Task material:
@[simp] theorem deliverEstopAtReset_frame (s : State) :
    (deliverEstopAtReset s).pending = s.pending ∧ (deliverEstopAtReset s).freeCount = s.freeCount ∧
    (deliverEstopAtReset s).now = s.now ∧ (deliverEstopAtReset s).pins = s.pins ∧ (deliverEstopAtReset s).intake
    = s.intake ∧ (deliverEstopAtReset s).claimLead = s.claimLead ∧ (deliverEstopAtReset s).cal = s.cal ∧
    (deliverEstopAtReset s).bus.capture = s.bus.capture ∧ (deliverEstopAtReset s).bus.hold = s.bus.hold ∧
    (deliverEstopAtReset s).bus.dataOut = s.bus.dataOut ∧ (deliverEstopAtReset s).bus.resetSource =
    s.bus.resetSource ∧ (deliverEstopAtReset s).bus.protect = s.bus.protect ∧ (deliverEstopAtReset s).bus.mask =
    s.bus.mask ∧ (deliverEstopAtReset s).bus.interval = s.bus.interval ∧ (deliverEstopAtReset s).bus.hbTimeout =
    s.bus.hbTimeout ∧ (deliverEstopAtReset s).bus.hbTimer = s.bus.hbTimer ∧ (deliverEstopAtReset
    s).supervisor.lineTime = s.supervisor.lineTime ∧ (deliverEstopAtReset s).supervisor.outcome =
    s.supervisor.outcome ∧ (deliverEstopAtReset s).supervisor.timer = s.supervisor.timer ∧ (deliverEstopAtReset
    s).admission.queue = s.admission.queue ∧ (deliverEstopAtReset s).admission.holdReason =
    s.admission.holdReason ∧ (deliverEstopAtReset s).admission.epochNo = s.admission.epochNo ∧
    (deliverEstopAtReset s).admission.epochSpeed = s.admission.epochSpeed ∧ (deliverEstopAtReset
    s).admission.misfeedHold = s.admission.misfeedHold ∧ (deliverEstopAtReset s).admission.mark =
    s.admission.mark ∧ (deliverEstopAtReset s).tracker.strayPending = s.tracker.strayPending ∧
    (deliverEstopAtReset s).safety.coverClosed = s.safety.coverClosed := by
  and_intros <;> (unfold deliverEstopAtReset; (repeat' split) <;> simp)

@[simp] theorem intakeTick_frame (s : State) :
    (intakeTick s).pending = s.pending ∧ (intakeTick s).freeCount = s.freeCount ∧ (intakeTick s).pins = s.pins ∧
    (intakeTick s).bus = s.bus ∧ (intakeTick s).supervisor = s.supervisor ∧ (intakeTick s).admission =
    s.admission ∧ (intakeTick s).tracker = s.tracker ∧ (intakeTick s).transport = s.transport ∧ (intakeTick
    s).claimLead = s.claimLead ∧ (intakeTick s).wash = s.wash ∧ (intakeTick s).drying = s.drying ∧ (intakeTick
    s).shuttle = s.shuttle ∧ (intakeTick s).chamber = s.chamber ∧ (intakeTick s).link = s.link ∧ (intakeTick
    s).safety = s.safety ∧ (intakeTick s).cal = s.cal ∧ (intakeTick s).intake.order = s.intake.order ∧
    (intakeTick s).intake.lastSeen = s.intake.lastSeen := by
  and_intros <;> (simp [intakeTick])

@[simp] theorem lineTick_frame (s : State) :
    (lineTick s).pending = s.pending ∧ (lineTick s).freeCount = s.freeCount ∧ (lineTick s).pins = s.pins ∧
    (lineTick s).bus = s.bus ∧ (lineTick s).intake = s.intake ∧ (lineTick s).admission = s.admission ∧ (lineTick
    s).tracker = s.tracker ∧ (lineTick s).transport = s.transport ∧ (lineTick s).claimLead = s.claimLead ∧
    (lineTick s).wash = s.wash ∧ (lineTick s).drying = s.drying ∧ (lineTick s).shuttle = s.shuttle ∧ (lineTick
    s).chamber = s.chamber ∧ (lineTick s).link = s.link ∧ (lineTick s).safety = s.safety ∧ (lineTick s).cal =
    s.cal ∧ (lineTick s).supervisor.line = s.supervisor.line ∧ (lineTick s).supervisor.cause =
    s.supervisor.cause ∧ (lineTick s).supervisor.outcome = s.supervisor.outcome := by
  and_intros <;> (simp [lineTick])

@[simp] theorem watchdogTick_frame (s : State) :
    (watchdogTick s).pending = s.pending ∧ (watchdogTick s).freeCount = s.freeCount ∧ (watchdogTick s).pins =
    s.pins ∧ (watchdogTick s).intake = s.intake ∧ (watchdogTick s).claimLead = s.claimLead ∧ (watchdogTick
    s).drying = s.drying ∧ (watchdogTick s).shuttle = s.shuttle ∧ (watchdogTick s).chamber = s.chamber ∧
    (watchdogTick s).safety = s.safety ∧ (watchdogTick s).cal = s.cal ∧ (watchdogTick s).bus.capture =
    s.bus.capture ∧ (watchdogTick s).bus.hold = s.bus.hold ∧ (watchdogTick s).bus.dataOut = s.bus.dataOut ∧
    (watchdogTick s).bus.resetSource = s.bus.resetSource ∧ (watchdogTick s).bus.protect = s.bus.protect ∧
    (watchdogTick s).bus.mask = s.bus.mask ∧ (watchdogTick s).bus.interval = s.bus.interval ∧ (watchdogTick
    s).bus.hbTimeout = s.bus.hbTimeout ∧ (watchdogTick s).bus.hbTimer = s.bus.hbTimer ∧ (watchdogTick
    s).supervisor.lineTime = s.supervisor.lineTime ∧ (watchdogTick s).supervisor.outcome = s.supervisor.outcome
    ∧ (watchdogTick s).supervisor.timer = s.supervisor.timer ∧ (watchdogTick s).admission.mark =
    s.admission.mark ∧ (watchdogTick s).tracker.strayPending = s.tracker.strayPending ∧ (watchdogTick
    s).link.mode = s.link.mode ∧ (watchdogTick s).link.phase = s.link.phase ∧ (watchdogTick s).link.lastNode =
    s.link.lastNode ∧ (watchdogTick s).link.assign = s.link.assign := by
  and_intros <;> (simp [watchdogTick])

What you need to do: Would you please transcribe each line of the material exactly?

Response to the task:
@[simp] theorem deliverEstopAtReset_frame (s : State) :
    (deliverEstopAtReset s).pending = s.pending ∧ (deliverEstopAtReset s).freeCount = s.freeCount ∧
    (deliverEstopAtReset s).now = s.now ∧ (deliverEstopAtReset s).pins = s.pins ∧ (deliverEstopAtReset s).intake
    = s.intake ∧ (deliverEstopAtReset s).claimLead = s.claimLead ∧ (deliverEstopAtReset s).cal = s.cal ∧
    (deliverEstopAtReset s).bus.capture = s.bus.capture ∧ (deliverEstopAtReset s).bus.hold = s.bus.hold ∧
    (deliverEstopAtReset s).bus.dataOut = s.bus.dataOut ∧ (deliverEstopAtReset s).bus.resetSource =
    s.bus.resetSource ∧ (deliverEstopAtReset s).bus.protect = s.bus.protect ∧ (deliverEstopAtReset s).bus.mask =
    s.bus.mask ∧ (deliverEstopAtReset s).bus.interval = s.bus.interval ∧ (deliverEstopAtReset s).bus.hbTimeout =
    s.bus.hbTimeout ∧ (deliverEstopAtReset s).bus.hbTimer = s.bus.hbTimer ∧ (deliverEstopAtReset
    s).supervisor.lineTime = s.supervisor.lineTime ∧ (deliverEstopAtReset s).supervisor.outcome =
    s.supervisor.outcome ∧ (deliverEstopAtReset s).supervisor.timer = s.supervisor.timer ∧ (deliverEstopAtReset
    s).admission.queue = s.admission.queue ∧ (deliverEstopAtReset s).admission.holdReason =
    s.admission.holdReason ∧ (deliverEstopAtReset s).admission.epochNo = s.admission.epochNo ∧
    (deliverEstopAtReset s).admission.epochSpeed = s.admission.epochSpeed ∧ (deliverEstopAtReset
    s).admission.misfeedHold = s.admission.misfeedHold ∧ (deliverEstopAtReset s).admission.mark =
    s.admission.mark ∧ (deliverEstopAtReset s).tracker.strayPending = s.tracker.strayPending ∧
    (deliverEstopAtReset s).safety.coverClosed = s.safety.coverClosed := by
  and_intros <;> (unfold deliverEstopAtReset; (repeat' split) <;> simp)

@[simp] theorem intakeTick_frame (s : State) :
    (intakeTick s).pending = s.pending ∧ (intakeTick s).freeCount = s.freeCount ∧ (intakeTick s).pins = s.pins ∧
    (intakeTick s).bus = s.bus ∧ (intakeTick s).supervisor = s.supervisor ∧ (intakeTick s).admission =
    s.admission ∧ (intakeTick s).tracker = s.tracker ∧ (intakeTick s).transport = s.transport ∧ (intakeTick
    s).claimLead = s.claimLead ∧ (intakeTick s).wash = s.wash ∧ (intakeTick s).drying = s.drying ∧ (intakeTick
    s).shuttle = s.shuttle ∧ (intakeTick s).chamber = s.chamber ∧ (intakeTick s).link = s.link ∧ (intakeTick
    s).safety = s.safety ∧ (intakeTick s).cal = s.cal ∧ (intakeTick s).intake.order = s.intake.order ∧
    (intakeTick s).intake.lastSeen = s.intake.lastSeen := by
  and_intros <;> (simp [intakeTick])

@[simp] theorem lineTick_frame (s : State) :
    (lineTick s).pending = s.pending ∧ (lineTick s).freeCount = s.freeCount ∧ (lineTick s).pins = s.pins ∧
    (lineTick s).bus = s.bus ∧ (lineTick s).intake = s.intake ∧ (lineTick s).admission = s.admission ∧ (lineTick
    s).tracker = s.tracker ∧ (lineTick s).transport = s.transport ∧ (lineTick s).claimLead = s.claimLead ∧
    (lineTick s).wash = s.wash ∧ (lineTick s).drying = s.drying ∧ (lineTick s).shuttle = s.shuttle ∧ (lineTick
    s).chamber = s.chamber ∧ (lineTick s).link = s.link ∧ (lineTick s).safety = s.safety ∧ (lineTick s).cal =
    s.cal ∧ (lineTick s).supervisor.line = s.supervisor.line ∧ (lineTick s).supervisor.cause =
    s.supervisor.cause ∧ (lineTick s).supervisor.outcome = s.supervisor.outcome := by
  and_intros <;> (simp [lineTick])

@[simp] theorem watchdogTick_frame (s : State) :
    (watchdogTick s).pending = s.pending ∧ (watchdogTick s).freeCount = s.freeCount ∧ (watchdogTick s).pins =
    s.pins ∧ (watchdogTick s).intake = s.intake ∧ (watchdogTick s).claimLead = s.claimLead ∧ (watchdogTick
    s).drying = s.drying ∧ (watchdogTick s).shuttle = s.shuttle ∧ (watchdogTick s).chamber = s.chamber ∧
    (watchdogTick s).safety = s.safety ∧ (watchdogTick s).cal = s.cal ∧ (watchdogTick s).bus.capture =
    s.bus.capture ∧ (watchdogTick s).bus.hold = s.bus.hold ∧ (watchdogTick s).bus.dataOut = s.bus.dataOut ∧
    (watchdogTick s).bus.resetSource = s.bus.resetSource ∧ (watchdogTick s).bus.protect = s.bus.protect ∧
    (watchdogTick s).bus.mask = s.bus.mask ∧ (watchdogTick s).bus.interval = s.bus.interval ∧ (watchdogTick
    s).bus.hbTimeout = s.bus.hbTimeout ∧ (watchdogTick s).bus.hbTimer = s.bus.hbTimer ∧ (watchdogTick
    s).supervisor.lineTime = s.supervisor.lineTime ∧ (watchdogTick s).supervisor.outcome = s.supervisor.outcome
    ∧ (watchdogTick s).supervisor.timer = s.supervisor.timer ∧ (watchdogTick s).admission.mark =
    s.admission.mark ∧ (watchdogTick s).tracker.strayPending = s.tracker.strayPending ∧ (watchdogTick
    s).link.mode = s.link.mode ∧ (watchdogTick s).link.phase = s.link.phase ∧ (watchdogTick s).link.lastNode =
    s.link.lastNode ∧ (watchdogTick s).link.assign = s.link.assign := by
  and_intros <;> (simp [watchdogTick])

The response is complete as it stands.